Former railway station in England

Formby Power Station railway station was a railway station on the Liverpool, Crosby and Southport Railway, situated south of Hogshill Lane and just north of the River Alt.

==History==
The railway station was opened circa 1917 by the Lancashire and Yorkshire Railway (L&YR) as a small halt adjacent to Formby power station. The station did not appear in the public timetables and was only open for use for employees of the power station.

The station was located south of Hogshill Lane and just north of the River Alt.

The power station was L&YR owned and operated, it had opened in 1904 and generated current for the L&YR local electrically powered lines, chiefly between , and .

The halt was closed around 1943–1944 and the power station closed down in 1946.

The line through the station remains open and is today used by trains on the Merseyrail Northern Line.

The power station building was later used by Metal Closures Rosslite Limited as a factory producing expanded polystyrene packaging and insulation products, and then as a business centre. The site eventually became derelict but plans were later announced to convert it for residential use.

The power station was demolished in 2016, the whole site was levelled and work started on a new housing development, leaving no trace of the original buildings. Development of the site was completed in August 2016, including a new access road connecting the site with Park Road. The roads on the new development were named after some of the pioneers in the field of electricity: Callan Crescent, Edison Close, Gilbert Close, Tesla Way, and Wheatstone Road.
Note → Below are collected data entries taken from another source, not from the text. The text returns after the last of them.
/-- A strand that stops with its task stands stopped, or is free and its task waits. -/
theorem State.forceStop_stopped {s : State} (ht : s.cur.task ≠ none) :
    (s.forceStop.focus s.cur.id).mem = s.mem ∧ ((s.forceStop.focus s.cur.id).cur = s.cur.stopped ∨
      ((s.forceStop.focus s.cur.id).cur.task = none ∧ s.cur.stopped ∈ (s.forceStop.focus s.cur.id).parked)) := by
  obtain ⟨t, ht⟩ := Option.ne_none_iff_exists'.1 ht
  have hforce : s.forceStop = s.stopStrand.parkGang t.1 := by
    unfold State.forceStop
    rw [ht]
  have hstop : s.stopStrand.cur = s.cur.stopped ∧ s.stopStrand.mem = s.mem := by
    unfold State.stopStrand
    dsimp only
    split <;> exact ⟨rfl, rfl⟩
  obtain ⟨hcur, hmem⟩ := hstop
  have hstopped : s.cur.stopped.run = .preempted ∧ s.cur.stopped.task = some t ∧ s.cur.stopped.id = s.cur.id := by
    unfold Strand.stopped Strand.leavePoint
    split <;> exact ⟨rfl, ht, rfl⟩
  obtain ⟨hrun, htask, hid⟩ := hstopped
  have hmine : s.stopStrand.cur.ofLaunch t.1 = true := by
    rw [hcur, Strand.ofLaunch, htask]
    exact decide_eq_true rfl
  have hpark := State.parkGang_preempted hmine (by rw [hcur]; exact hrun)
  rw [hcur] at hpark
  have hfront : (s.stopStrand.parkGang t.1).cur.id = s.cur.id := by
    obtain h | ⟨h, -⟩ := hpark <;> rw [h] <;> exact hid
  have hfocus : s.forceStop.focus s.cur.id = s.stopStrand.parkGang t.1 := by
    rw [hforce, ← hfront]
    exact State.focus_self _
  rw [hfocus]
  exact ⟨(State.parkGang_mem _ _).1.trans hmem, hpark.imp id fun ⟨h, hp⟩ => ⟨by rw [h]; rfl, hp⟩⟩

/-! ### ENGINE_QUIESCE_TIMEOUT (R363) -/

/-- An engine queue whose command in flight is given up: it halts with EDATA, DETAIL all ones (Table 12-13). -/
def EngineQueue.reset1 (q : EngineQueue) : EngineQueue :=
  if q.inFlight then
    { q with halted := true, fault := faultRecord ((q.entries.head?.map fun e => e.cmd.fn).getD 0) 0x108 (2 ^ 32 - 1) }
  else q

theorem QCmd.fn_le (c : QCmd) : c.fn ≤ 7 := by cases c <;> simp [QCmd.fn]

/-- The fields CODE and DETAIL of a record of EDATA with DETAIL all ones. -/
theorem faultRecord_edata {fn : Nat} (h : fn ≤ 7) :
    (faultRecord fn 0x108 (2 ^ 32 - 1)).toNat % 65536 = 0x108 ∧ (faultRecord fn 0x108 (2 ^ 32 - 1)).toNat / 2 ^ 32 = 2 ^ 32 - 1 := by
  have hword : (faultRecord fn 0x108 (2 ^ 32 - 1)).toNat = (2 ^ 32 - 1) * 2 ^ 32 + fn * 65536 + 0x108 := by
    unfold faultRecord
    rw [BitVec.toNat_ofNat, Nat.mod_eq_of_lt (by simp; omega)]
    simp
  omega

theorem EngineQueue.reset1_idle {q : EngineQueue} (h : q.inFlight = false) : q.reset1 = q := by
  unfold EngineQueue.reset1
  rw [h]
  rfl

theorem EngineQueue.reset1_inFlight {q : EngineQueue} (h : q.inFlight = true) : q.reset1.halted = true ∧
    q.reset1.entries = q.entries ∧ q.reset1.done = q.done ∧ q.reset1.fault.toNat % 65536 = 0x108 ∧
    q.reset1.fault.toNat / 2 ^ 32 = 2 ^ 32 - 1 := by
  have hfn : ((q.entries.head?.map fun e => e.cmd.fn).getD 0) ≤ 7 := by
    cases q.entries.head? with
    | none => exact Nat.zero_le 7
    | some e => exact e.cmd.fn_le
  unfold EngineQueue.reset1
  rw [if_pos h]
  exact ⟨rfl, rfl, rfl, faultRecord_edata hfn⟩

/-- A strand with its engines reset where it holds a task of the partition. -/
def Strand.quiesced (part : Nat) (c : Strand) : Strand := if c.part = part && c.task.isSome then c.resetEngines else c

/-! ### The obligation -/

/-- Settles O45: each clause is the lemma above on its event. -/
theorem gangResults : Obligations.GangResults := by
  unfold Obligations.GangResults
  refine fun s => ⟨fun l x h => ⟨fun hx => ?running, fun hr ht => ?retires, fun hx => ?asksNot, fun hr hs => ?asks, exec_gangResume_not h,
    fun p hx ht hp => ⟨exec_gangResume_stays h hx ht hp, fun seats hn => ?resumes⟩⟩, exec_preemptDeadline_none, fun hn he => ?deadline,
    fun part => ⟨Strand.quiesced part, rfl, fun c => ⟨fun hc => ?others, fun hp ht => ?reset⟩⟩, fun part => rfl⟩
  case running =>
    rw [exec_launchRetire h, if_neg]
    rw [x.finished_iff]
    rintro ⟨hr, ht⟩
    exact hx.elim (fun hn => hn hr) fun hlt => absurd ht (not_le.2 hlt)
  case retires =>
    obtain rfl := State.launch?_lid h
    have hframe := s.retireLaunch_queueOnly x
    refine ⟨s.retireLaunch x, by rw [exec_launchRetire h, if_pos (x.finished_iff.2 ⟨hr, ht⟩)], fun c hc => ?_, fun y hy => ?_, fun c hc => ?_,
      fun k hq ho ha hd hret hu hh => State.retireLaunch_qdone hq ho ha hd hret hu hh⟩
    · rw [hframe.strands] at hc
      exact State.freeGang_strands hc
    · rw [hframe.launches] at hy
      simpa using (List.mem_filter.1 hy).2
    · rw [hframe.parked] at hc
      exact State.freeGang_parked hc
  case asksNot =>
    rw [exec_gangPreempt h, if_neg]
    obtain hx | hx := hx <;> simp [hx]
  case asks =>
    refine ⟨s.askGang l, by rw [exec_gangPreempt h, if_pos (by simp [hr, hs])], rfl, rfl, fun c => State.askGang_asked, s.askGang_unasked l⟩
  case resumes =>
    obtain ⟨mem, hexec⟩ := exec_gangResume_resumes h hx ht hp hn
    have hnd : (((s.parkedOf l).zip seats).map (·.2.id)).Nodup := by
      have hids := (State.resumeSeats_ids _ hn).1
      rwa [← List.map_snd_zip (State.resumeSeats_length _ hn).le, List.map_map] at hids
    refine ⟨_, hexec, fun c hc => by simpa using (List.mem_filter.1 hc).2, fun y hy hl => ?_, fun y hy d hd hid => ?_⟩
    · obtain ⟨z, -, rfl⟩ := List.mem_map.1 hy
      split
      · rfl
      · next hz => rw [if_neg hz] at hl; exact absurd hl hz
    · obtain ⟨gen, rfl⟩ := State.mem_reseatAll hnd hy hd hid
      exact ⟨rfl, rfl, rfl, rfl, rfl, rfl, rfl, rfl, rfl⟩
  case deadline =>
    intro now at_ stopped
    obtain ⟨hmark, hstop⟩ := exec_preemptDeadline hn he
    exact ⟨hmark, fun hnow htask => ⟨_, hstop hnow, State.forceStop_stopped htask⟩⟩
  case others =>
    refine if_neg ?_
    obtain hc | hc := hc <;> simp [hc]
  case reset =>
    have hreset : Strand.quiesced part c = c.resetEngines := if_pos (by simpa [hp, Option.isSome_iff_ne_none] using ht)
    rw [hreset]
    refine ⟨rfl, fun j => ?_⟩
    have hj : c.resetEngines.queues[j] = c.queues[j].reset1 := Vector.getElem_map _ j.isLt
    rw [hj]
    exact ⟨EngineQueue.reset1_idle, EngineQueue.reset1_inFlight⟩

end Sys2Proof.Machine
end


section
/-! A packet of a hardware queue: the record of its queue when it starts, retires or halts it, and what each of its steps answers
(R94, R97, R98). -/

namespace Sys2Proof.Machine

/-! ### The record of a queue while one changes -/

/-- Any queue's record where one queue changes and keeps its number. -/
theorem State.hwq?_mapHwq_any (s : State) {q : QueueId} {f : HwQueue → HwQueue} (hf : ∀ k, (f k).id = k.id) (r : QueueId) :
    (s.mapHwq q f).hwq? r = (s.hwq? r).map fun k => if k.id = q then f k else k := by
  unfold State.hwq? State.mapHwq
  have hpred : ((fun k : HwQueue => decide (k.id = r)) ∘ fun k => if k.id = q then f k else k) = fun k => decide (k.id = r) := by
    funext k
    by_cases hk : k.id = q
    · simp [hk, hf]
    · simp [hk]
  rw [List.find?_map, hpred]

/-- The errors that await a packet's steps, while a queue's other fields change. -/
theorem State.stepFails_mapHwq (s : State) {q : QueueId} {f : HwQueue → HwQueue} (hf : ∀ k, (f k).id = k.id)
    (he : ∀ k, (f k).errors = k.errors) (r : QueueId) (idx step : Nat) :
    (s.mapHwq q f).stepFails r idx step = s.stepFails r idx step := by
  unfold State.stepFails
  rw [s.hwq?_mapHwq_any hf, Option.any_map]
  refine congrArg (fun g => (s.hwq? r).any g) (funext fun k => ?_)
  by_cases hk : k.id = q
  · simp only [if_pos hk, he]
  · simp only [if_neg hk]

/-! ### The halt of a queue by a packet -/

/-- The record of a queue that a packet is about to halt (R93). -/
def HwQueue.atFault (h : HwQueue) (p : Packet) : HwQueue :=
  { h with
    head := p.index, hold := none, active := h.active.filter fun a => a.1 ≠ p.index
    fetched := h.fetched.filter fun x => x.index ≠ p.index, errors := h.errors.filter fun e => e.1 ≠ p.index }

theorem State.packetHalt_eq (s : State) (p : Packet) (step code : Nat) : s.packetHalt p step code =
    ((s.mapHwq p.queue fun h => h.atFault p).setQword p.queue 0x20 (BitVec.ofNat 64 p.index)).haltQueue p.queue (pktTag p) step code
      p.index := rfl

theorem State.packetHalt_queueOnly (s : State) (p : Packet) (step code : Nat) : s.QueueOnly (s.packetHalt p step code) :=
  ((s.mapHwq_queueOnly p.queue _).trans (State.setQword_queueOnly _ _ _ _)).trans (State.haltQueue_queueOnly _ _ _ _ _ _)

/-- A packet at fault halts its queue, with its index at head, and is no longer fetched (R93). -/
theorem State.packetHalt_hwq? {s : State} {p : Packet} {h : HwQueue} (hq : s.hwq? p.queue = some h) (step code : Nat) :
    ∃ k, (s.packetHalt p step code).hwq? p.queue = some k ∧ k.state = .halted ∧ k.head = p.index ∧ k.hold = none ∧
      ∀ y ∈ k.fetched, y.index ≠ p.index := by
  have hfault : (s.mapHwq p.queue fun h => h.atFault p).hwq? p.queue = some (h.atFault p) := State.hwq?_mapHwq (fun _ => rfl) hq
  rw [s.packetHalt_eq]
  refine ⟨_, State.haltQueue_hwq? (((State.setQword_accessOnly _ _ _ _).hwq? _).trans hfault) _ _ _ _, rfl, rfl, rfl, ?_⟩
  intro y hy
  simpa using (List.mem_filter.mp hy).2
In February 2017, a gate was installed on Hoggs Hill Lane to prevent vehicular access to the site via the original route.

| Preceding station | Historical railways |  |  | Following station |
| Altcar Rifle Range Until 1921 |  | Lancashire and Yorkshire Railway Liverpool, Crosby and Southport Railway |  | Formby |
| Hightown Since 1921 |  |  |

==Sources==
- Gell, Rob (1986). "An Illustrated Survey of Railway Stations Between Southport & Liverpool 1848-1986"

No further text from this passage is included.